Statistical Analysis
- Utilized weighted Poisson regressions to analyze cost-related nonadherence and self-reported health outcomes.
- Focused on the influence of drug insurance status on the relationship between food insecurity and nonadherence.
Results of the Study
- The analysis comprised 11,172 adults, with 930 (8.3%) of participants reporting cost-related nonadherence.
- Notably, 10.5% of adherents faced food insecurity versus 47.9% of nonadherents. This shows a marked increase in cost-related nonadherence with higher levels of food insecurity:
- Food secure: 4.9%
- Marginally food insecure: 13.2%
- Moderately food insecure: 29.4%
- Severely food insecure: 47.1%
Half of the nonadherents reported an inability to afford medications for chronic conditions, with approximately 42.7% feeling their health had worsened because of this nonadherence.

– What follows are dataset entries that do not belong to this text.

-- ==== Sys2Proof/Laws/State.lean ====
section
/-!
SUPPORT. Laws/State.lean: for each shared operation, everything it can change (`_frame`) and, for simp, the fields of
State it leaves alone (`_same`).
-/
namespace Sys2Proof.Machine

/-- Everything that `setBlk` can change. -/
theorem setBlk_frame (s : State) (page : Nat) (b : Blk) :
    ∃ x0, setBlk s page b = { s with blks := x0 } := ⟨_, rfl⟩

@[simp] theorem setBlk_same (s : State) (page : Nat) (b : Blk) :
    (setBlk s page b).pending = s.pending ∧ (setBlk s page b).part = s.part ∧ (setBlk s page b).tb = s.tb ∧ (setBlk s page b).regs = s.regs ∧
    (setBlk s page b).rvs = s.rvs ∧ (setBlk s page b).latch = s.latch ∧ (setBlk s page b).ports = s.ports ∧ (setBlk s page b).life = s.life ∧
    (setBlk s page b).mem = s.mem ∧ (setBlk s page b).pcieMem = s.pcieMem ∧ (setBlk s page b).ecc = s.ecc ∧ (setBlk s page b).ctxs = s.ctxs ∧
    (setBlk s page b).models = s.models ∧ (setBlk s page b).car = s.car ∧ (setBlk s page b).ket = s.ket ∧ (setBlk s page b).chans = s.chans ∧
    (setBlk s page b).pcie = s.pcie ∧ (setBlk s page b).gong = s.gong ∧ (setBlk s page b).toc = s.toc ∧ (setBlk s page b).sec = s.sec ∧
    (setBlk s page b).peal = s.peal ∧ (setBlk s page b).flows = s.flows ∧ (setBlk s page b).keys = s.keys ∧ (setBlk s page b).portMode = s.portMode ∧
    (setBlk s page b).excWin = s.excWin ∧ (setBlk s page b).stms = s.stms ∧ (setBlk s page b).decs = s.decs ∧ (setBlk s page b).adaptIn = s.adaptIn ∧
    (setBlk s page b).gates = s.gates ∧ (setBlk s page b).sframes = s.sframes ∧ (setBlk s page b).pipes = s.pipes ∧ (setBlk s page b).rjobs = s.rjobs ∧
    (setBlk s page b).ringAt = s.ringAt ∧ (setBlk s page b).clave = s.clave ∧ (setBlk s page b).claveLast = s.claveLast ∧ (setBlk s page b).leases = s.leases ∧
    (setBlk s page b).returns = s.returns ∧ (setBlk s page b).seqs = s.seqs ∧ (setBlk s page b).engs = s.engs ∧ (setBlk s page b).cores = s.cores ∧
    (setBlk s page b).batches = s.batches ∧ (setBlk s page b).sets = s.sets ∧ (setBlk s page b).outlets = s.outlets ∧ (setBlk s page b).staging = s.staging ∧
    (setBlk s page b).stageAt = s.stageAt ∧ (setBlk s page b).fwBlk = s.fwBlk ∧ (setBlk s page b).evids = s.evids ∧ (setBlk s page b).encs = s.encs ∧
    (setBlk s page b).snaps = s.snaps ∧ (setBlk s page b).encCpl = s.encCpl ∧ (setBlk s page b).ajobs = s.ajobs ∧ (setBlk s page b).out = s.out ∧
    (setBlk s page b).free = s.free := by
  obtain ⟨_, h⟩ := setBlk_frame s page b
  rw [h]
  exact ⟨rfl, rfl, rfl, rfl, rfl, rfl, rfl, rfl, rfl, rfl, rfl, rfl, rfl, rfl, rfl, rfl, rfl, rfl, rfl, rfl, rfl, rfl, rfl, rfl, rfl, rfl, rfl, rfl, rfl, rfl, rfl, rfl, rfl, rfl, rfl, rfl, rfl, rfl, rfl, rfl, rfl, rfl, rfl, rfl, rfl, rfl, rfl, rfl, rfl, rfl, rfl, rfl, rfl⟩

/-- Everything that `putR` can change. -/
theorem putR_frame (s : State) (page ofs : Nat) (w : Word) :
    ∃ x0, putR s page ofs w = { s with regs := x0 } := ⟨_, rfl⟩

@[simp] theorem putR_same (s : State) (page ofs : Nat) (w : Word) :
    (putR s page ofs w).pending = s.pending ∧ (putR s page ofs w).part = s.part ∧ (putR s page ofs w).tb = s.tb ∧ (putR s page ofs w).blks = s.blks ∧
    (putR s page ofs w).rvs = s.rvs ∧ (putR s page ofs w).latch = s.latch ∧ (putR s page ofs w).ports = s.ports ∧ (putR s page ofs w).life = s.life ∧
    (putR s page ofs w).mem = s.mem ∧ (putR s page ofs w).pcieMem = s.pcieMem ∧ (putR s page ofs w).ecc = s.ecc ∧ (putR s page ofs w).ctxs = s.ctxs ∧
    (putR s page ofs w).models = s.models ∧ (putR s page ofs w).car = s.car ∧ (putR s page ofs w).ket = s.ket ∧ (putR s page ofs w).chans = s.chans ∧
    (putR s page ofs w).pcie = s.pcie ∧ (putR s page ofs w).gong = s.gong ∧ (putR s page ofs w).toc = s.toc ∧ (putR s page ofs w).sec = s.sec ∧
    (putR s page ofs w).peal = s.peal ∧ (putR s page ofs w).flows = s.flows ∧ (putR s page ofs w).keys = s.keys ∧ (putR s page ofs w).portMode = s.portMode ∧
    (putR s page ofs w).excWin = s.excWin ∧ (putR s page ofs w).stms = s.stms ∧ (putR s page ofs w).decs = s.decs ∧ (putR s page ofs w).adaptIn = s.adaptIn ∧
    (putR s page ofs w).gates = s.gates ∧ (putR s page ofs w).sframes = s.sframes ∧ (putR s page ofs w).pipes = s.pipes ∧ (putR s page ofs w).rjobs = s.rjobs ∧
    (putR s page ofs w).ringAt = s.ringAt ∧ (putR s page ofs w).clave = s.clave ∧ (putR s page ofs w).claveLast = s.claveLast ∧ (putR s page ofs w).leases = s.leases ∧
    (putR s page ofs w).returns = s.returns ∧ (putR s page ofs w).seqs = s.seqs ∧ (putR s page ofs w).engs = s.engs ∧ (putR s page ofs w).cores = s.cores ∧
    (putR s page ofs w).batches = s.batches ∧ (putR s page ofs w).sets = s.sets ∧ (putR s page ofs w).outlets = s.outlets ∧ (putR s page ofs w).staging = s.staging ∧
    (putR s page ofs w).stageAt = s.stageAt ∧ (putR s page ofs w).fwBlk = s.fwBlk ∧ (putR s page ofs w).evids = s.evids ∧ (putR s page ofs w).encs = s.encs ∧
    (putR s page ofs w).snaps = s.snaps ∧ (putR s page ofs w).encCpl = s.encCpl ∧ (putR s page ofs w).ajobs = s.ajobs ∧ (putR s page ofs w).out = s.out ∧
    (putR s page ofs w).free = s.free := by
  obtain ⟨_, h⟩ := putR_frame s page ofs w
  rw [h]
  exact ⟨rfl, rfl, rfl, rfl, rfl, rfl, rfl, rfl, rfl, rfl, rfl, rfl, rfl, rfl, rfl, rfl, rfl, rfl, rfl, rfl, rfl, rfl, rfl, rfl, rfl, rfl, rfl, rfl, rfl, rfl, rfl, rfl, rfl, rfl, rfl, rfl, rfl, rfl, rfl, rfl, rfl, rfl, rfl, rfl, rfl, rfl, rfl, rfl, rfl, rfl, rfl, rfl, rfl⟩

/-- Everything that `putRV` can change. -/
theorem putRV_frame (s : State) (page ofs : Nat) (w : Word) :
    ∃ x0, putRV s page ofs w = { s with rvs := x0 } := ⟨_, rfl⟩

@[simp] theorem putRV_same (s : State) (page ofs : Nat) (w : Word) :
    (putRV s page ofs w).pending = s.pending ∧ (putRV s page ofs w).part = s.part ∧ (putRV s page ofs w).tb = s.tb ∧ (putRV s page ofs w).blks = s.blks ∧
    (putRV s page ofs w).regs = s.regs ∧ (putRV s page ofs w).latch = s.latch ∧ (putRV s page ofs w).ports = s.ports ∧ (putRV s page ofs w).life = s.life ∧
    (putRV s page ofs w).mem = s.mem ∧ (putRV s page ofs w).pcieMem = s.pcieMem ∧ (putRV s page ofs w).ecc = s.ecc ∧ (putRV s page ofs w).ctxs = s.ctxs ∧
    (putRV s page ofs w).models = s.models ∧ (putRV s page ofs w).car = s.car ∧ (putRV s page ofs w).ket = s.ket ∧ (putRV s page ofs w).chans = s.chans ∧
    (putRV s page ofs w).pcie = s.pcie ∧ (putRV s page ofs w).gong = s.gong ∧ (putRV s page ofs w).toc = s.toc ∧ (putRV s page ofs w).sec = s.sec ∧
    (putRV s page ofs w).peal = s.peal ∧ (putRV s page ofs w).flows = s.flows ∧ (putRV s page ofs w).keys = s.keys ∧ (putRV s page ofs w).portMode = s.portMode ∧
    (putRV s page ofs w).excWin = s.excWin ∧ (putRV s page ofs w).stms = s.stms ∧ (putRV s page ofs w).decs = s.decs ∧ (putRV s page ofs w).adaptIn = s.adaptIn ∧
    (putRV s page ofs w).gates = s.gates ∧ (putRV s page ofs w).sframes = s.sframes ∧ (putRV s page ofs w).pipes = s.pipes ∧ (putRV s page ofs w).rjobs = s.rjobs ∧
    (putRV s page ofs w).ringAt = s.ringAt ∧ (putRV s page ofs w).clave = s.clave ∧ (putRV s page ofs w).claveLast = s.claveLast ∧ (putRV s page ofs w).leases = s.leases ∧
    (putRV s page ofs w).returns = s.returns ∧ (putRV s page ofs w).seqs = s.seqs ∧ (putRV s page ofs w).engs = s.engs ∧ (putRV s page ofs w).cores = s.cores ∧
    (putRV s page ofs w).batches = s.batches ∧ (putRV s page ofs w).sets = s.sets ∧ (putRV s page ofs w).outlets = s.outlets ∧ (putRV s page ofs w).staging = s.staging ∧
    (putRV s page ofs w).stageAt = s.stageAt ∧ (putRV s page ofs w).fwBlk = s.fwBlk ∧ (putRV s page ofs w).evids = s.evids ∧ (putRV s page ofs w).encs = s.encs ∧
    (putRV s page ofs w).snaps = s.snaps ∧ (putRV s page ofs w).encCpl = s.encCpl ∧ (putRV s page ofs w).ajobs = s.ajobs ∧ (putRV s page ofs w).out = s.out ∧
    (putRV s page ofs w).free = s.free := by
  obtain ⟨_, h⟩ := putRV_frame s page ofs w
  rw [h]
  exact ⟨rfl, rfl, rfl, rfl, rfl, rfl, rfl, rfl, rfl, rfl, rfl, rfl, rfl, rfl, rfl, rfl, rfl, rfl, rfl, rfl, rfl, rfl, rfl, rfl, rfl, rfl, rfl, rfl, rfl, rfl, rfl, rfl, rfl, rfl, rfl, rfl, rfl, rfl, rfl, rfl, rfl, rfl, rfl, rfl, rfl, rfl, rfl, rfl, rfl, rfl, rfl, rfl, rfl⟩
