/-- The advance of an epoch changes nothing else of contexts and sequencers. -/
theorem epochNext_ctxSide (s : State) (n : Nat) : ctxSide (epochNext s n) = ctxSide (updCtx s n epochUp) := by
  have hadvance : ∀ u : State, ctxSide (epochAdvance u n) = ctxSide (updCtx u n epochUp) := fun u => by
    unfold epochAdvance
    dsimp only
    split
    · exact setStatus_ctxSide _ _ _ _
    · rfl
  unfold epochNext
  split
  · have hswept := (forN_ctxSide _ (bump s 0x160 6).ket.sweep.length (fun _ u => sweepOne_ctxSide u) _).trans (bump_ctxSide s 0x160 6)
    exact (hadvance _).trans (updCtx_ctxSide n epochUp hswept)
  · exact hadvance s

@[simp] theorem clearFaults_ctxSide (s : State) (space id : Nat) : ctxSide (clearFaults s space id) = ctxSide s := rfl

/-! ### Site adaptation (R402-R410) -/

@[simp] theorem posFail_ctxSide (s : State) (j k cause : Nat) : ctxSide (posFail s j k cause) = ctxSide s := by
  unfold posFail
  dsimp only
  split <;> rfl

@[simp] theorem posLoad_ctxSide (j k fuel : Nat) (s : State) : ctxSide (posLoad j k fuel s) = ctxSide s := by
  induction fuel generalizing s with
  | zero => rfl
  | succ fuel ih =>
    have hfail : ∀ (u : State) cause, ctxSide (posLoad j k fuel (posFail u j k cause)) = ctxSide u := fun u cause => by
      rw [ih, posFail_ctxSide]
    have hread : ∀ a, ctxSide (unitRead s a 32).1 = ctxSide s := fun a => unitRead_ctxSide s a 32
    unfold posLoad
    dsimp only
    split
    · rfl
    · split
      · exact (hfail _ 4).trans (hread _)
      · split
        · split
          · exact (hfail _ 3).trans (hread _)
          · split
            · exact hread _
            · exact (auQueue_ctxSide _ _ _).trans (hread _)
        · exact hread _

@[simp] theorem loadStart_ctxSide (s : State) (j step : Nat) : ctxSide (loadStart s j step) = ctxSide s := by
  have hload : ∀ u : State, ctxSide (loadAll u j) = ctxSide u := fun u =>
    forN_ctxSide _ _ (fun k v => posLoad_ctxSide j k _ v) u
  have hreplay : ∀ x, ctxSide (replayRecs s x step).1 = ctxSide s := fun x => by
    unfold replayRecs
    split
    · rfl
    · exact unitRead_ctxSide s _ _
  unfold loadStart
  dsimp only
  split
  · rfl
  · exact (hload _).trans (hreplay _)

@[simp] theorem posRelease_ctxSide (s : State) (l : List APos) : ctxSide (posRelease s l) = ctxSide s := by
  refine foldl_ctxSide id l (fun u p => ?_) s
  dsimp only [id]
  split
  · rfl
  · exact (relBlock_ctxSide _ _ _ (by decide)).trans (relBlock_ctxSide _ _ _ (by decide))

@[simp] theorem adaptDiscard_ctxSide (s : State) (j code : Nat) : ctxSide (adaptDiscard s j code) = ctxSide s := by
  have hdrop : ∀ u : State, ctxSide (loadDrop u j) = ctxSide u := fun u => by
    unfold loadDrop
    dsimp only
    split
    · rfl
    · exact posRelease_ctxSide _ _
  have hstop : ∀ (u : State) st cause, ctxSide (adaptStop u j st cause code) = ctxSide u := fun u st cause => by
    have hlog : ∀ (v : State) flags pos step a, ctxSide (adaptLog v j 2 cause flags pos step a 0) = ctxSide v :=
      fun _ _ _ _ _ => unitWrite_ctxSide _ _ _
    unfold adaptStop
    dsimp only
    split
    · exact (hlog _ _ _ _ _).trans (hdrop u)
    · exact (hlog _ _ _ _ _).trans (hdrop u)
  unfold adaptDiscard
  dsimp only
  split
  · rfl
  · exact (hstop _ _ _).trans (posRelease_ctxSide _ _)

end Sys2Proof.Machine
end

Adjusted Prevalence Ratios
Prevalence ratios highlight the correlation between severity of food insecurity and medication nonadherence. The following ratios were established:
- Marginally food insecure: 1.82 times higher
- Moderately food insecure: 3.83 times higher
- Severely food insecure: 5.05 times higher
Gender and Demographic Characteristics
Non-adherents were more likely to be female, younger, renters, and from lower-income households compared to adherents.
Limitations of the Study
- The cross-sectional nature of the survey does not allow for establishing causality.
- Potential response biases from self-reporting could lead to underestimation of the prevalence of issues like cost-related nonadherence and food insecurity.
- The study results do not include data from certain provinces and territories impacting generalizability.
Conclusions and Implications
The study concludes that there is a strong positive correlation between food insecurity and cost-related medication nonadherence among Canadian adults. The results suggest a need for policy interventions that enhance disposable income and reduce drug costs:
- Universal Prescription Coverage: The call for a national pharmacare program could address medication access issues.
- Flexible Insurance Structures: Based on severity of need, policies should consider greater cost-reduction strategies for those experiencing serious food insecurity.
Future Research Directions
Further research is warranted to explore how different types of medications affect cost-related adherence among food insecure populations, and studies examining the influence of policies that enhance access to food and medication concurrently.
References
Includes references to various studies analyzing food insecurity, healthcare impacts, and social policies relevant to the findings and discussions of the current study.